Why Lena Waithe fell in love with her leads while writing ‘Queen & Slim’
By LENA WAITHE
“Queen & Slim” began at a party, celebrating my wife Alana Mayo. She had just been chosen as one of the Hollywood Reporter’s 35 under 35 execs. I was there gallivanting and having a good time when writer James Frey walked up to me and introduced himself.
It was kind of funny, because I knew who he was, but I joined in the formalities anyway and introduced myself as well. I think he was aware I was a writer — but at that time “The Chi” hadn’t aired yet (we were still writing the first season) and the “Thanksgiving” episode of “Master of None” was an idea that had not yet entered my mind. I say all this to say: He had no real reason to throw an idea — an idea that would ultimately change the course of my life — into my lap at a rooftop party in Hollywood.

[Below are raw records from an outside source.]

-- ==== Sys2Proof/Laws/Numbers.lean ====
section
/-! SUPPORT. The primitives of 40_saturating_arith.md over the integers: what each result reads as. -/

namespace Sys2Proof.Machine

theorem i16_lo (v : I16) : -32768 ≤ v.toInt := by have := BitVec.le_toInt v; omega

theorem i16_hi (v : I16) : v.toInt ≤ 32767 := by have := BitVec.toInt_lt (x := v); omega

theorem clamp_lo (v lo hi : Int) : lo ≤ clamp v lo hi := by unfold clamp; omega

theorem clamp_hi (v lo hi : Int) (h : lo ≤ hi) : clamp v lo hi ≤ hi := by unfold clamp; omega

theorem clamp_of_mem (v lo hi : Int) (h0 : lo ≤ v) (h1 : v ≤ hi) : clamp v lo hi = v := by unfold clamp; omega

theorem toInt_ofInt16 (v : Int) (h0 : -32768 ≤ v) (h1 : v ≤ 32767) : (BitVec.ofInt 16 v).toInt = v := by
  rw [BitVec.toInt_ofInt, Int.bmod_eq_of_le (by omega) (by omega)]

/-- `sat16` over the integers: 40_saturating_arith.md R180. -/
@[simp] theorem toInt_sat16 (v : Int) : (sat16 v).toInt = clamp v (-32768) 32767 :=
  toInt_ofInt16 _ (clamp_lo ..) (clamp_hi _ _ _ (by omega))

theorem sat16_toInt (x : I16) : sat16 x.toInt = x := by
  apply BitVec.eq_of_toInt_eq
  rw [toInt_sat16, clamp_of_mem _ _ _ (i16_lo x) (i16_hi x)]

theorem toInt_add16 (a b : I16) : (add16 a b).toInt = clamp (a.toInt + b.toInt) (-32768) 32767 := toInt_sat16 _

theorem toInt_sub16 (a b : I16) : (sub16 a b).toInt = clamp (a.toInt - b.toInt) (-32768) 32767 := toInt_sat16 _

theorem toInt_neg16 (a : I16) : (neg16 a).toInt = clamp (-a.toInt) (-32768) 32767 := toInt_sat16 _

theorem toInt_mult (a b : I16) : (mult a b).toInt = clamp (a.toInt * b.toInt / 2 ^ 15) (-32768) 32767 :=
  toInt_sat16 _

theorem toInt_shl16 (a : I16) (n : Nat) : (shl16 a n).toInt = clamp (a.toInt * 2 ^ n) (-32768) 32767 :=
  toInt_sat16 _

/-- The right shift cannot leave i16: 40_saturating_arith.md R181. -/
theorem toInt_shr16 (a : I16) (n : Nat) : (shr16 a n).toInt = a.toInt / 2 ^ n := by
  have hp : (1 : Int) ≤ 2 ^ n := one_le_pow₀ (by norm_num)
  have h0 := i16_lo a
  have h1 := i16_hi a
  refine toInt_ofInt16 _ ?_ ?_
  · refine (Int.le_ediv_iff_mul_le (by omega)).2 ?_
    nlinarith
  · refine Int.le_of_lt_add_one ((Int.ediv_lt_iff_lt_mul (by omega)).2 ?_)
    nlinarith

/-- A 16-bit clamp whose bounds lie in i16. -/
theorem toInt_clamp16 (v : I16) (lo hi : Int) (h0 : -32768 ≤ lo) (h1 : lo ≤ hi) (h2 : hi ≤ 32767) :
    (clamp16 v lo hi).toInt = clamp v.toInt lo hi := by
  unfold clamp16
  rw [toInt_sat16]
  exact clamp_of_mem _ _ _ (h0.trans (clamp_lo ..)) ((clamp_hi _ _ _ h1).trans h2)

theorem toInt_limit (v : I16) : (limit v).toInt = clamp v.toInt (-16384) 16383 :=
  toInt_clamp16 v _ _ (by omega) (by omega) (by omega)

/-- What a sample register reads as: sign-extended (10_state.md R45). -/
theorem toInt_sampleWord (x : I16) : (sampleWord x).toInt = x.toInt := by
  unfold sampleWord
  exact BitVec.toInt_signExtend_of_le (by omega)

theorem sampleOf_sampleWord (x : I16) : sampleOf (sampleWord x) = x := by
  apply BitVec.eq_of_getLsbD_eq
  intro i hi
  simp [sampleOf, sampleWord, BitVec.getElem_signExtend, hi, show i < 32 by omega]

@[simp] theorem codeIl_packCode (ih : BitVec 2) (il : BitVec 6) : codeIl (packCode ih il) = il := by
  revert ih il; decide

@[simp] theorem codeIh_packCode (ih : BitVec 2) (il : BitVec 6) : codeIh (packCode ih il) = ih := by
  revert ih il; decide

end Sys2Proof.Machine
end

He simply said, “I have an idea for a movie I can’t write.” I responded, “What’s the idea?” And he said, very cavalierly, a black man and a black woman go out on a first date and on their way home they get pulled over by a cop, things escalate quickly and they kill the cop in self-defense and rather than turning themselves in, they decide to get in the car and go.”
I quickly said to him, “You’re right, you can’t write that.” But I knew I could.
He had another title and an outline in his back pocket, but I didn’t want it. I didn’t need it. That sentence was all I needed to go create a black odyssey that would ultimately become a meditation on blackness and what it truly looks like to search for freedom and joy that’s everlasting.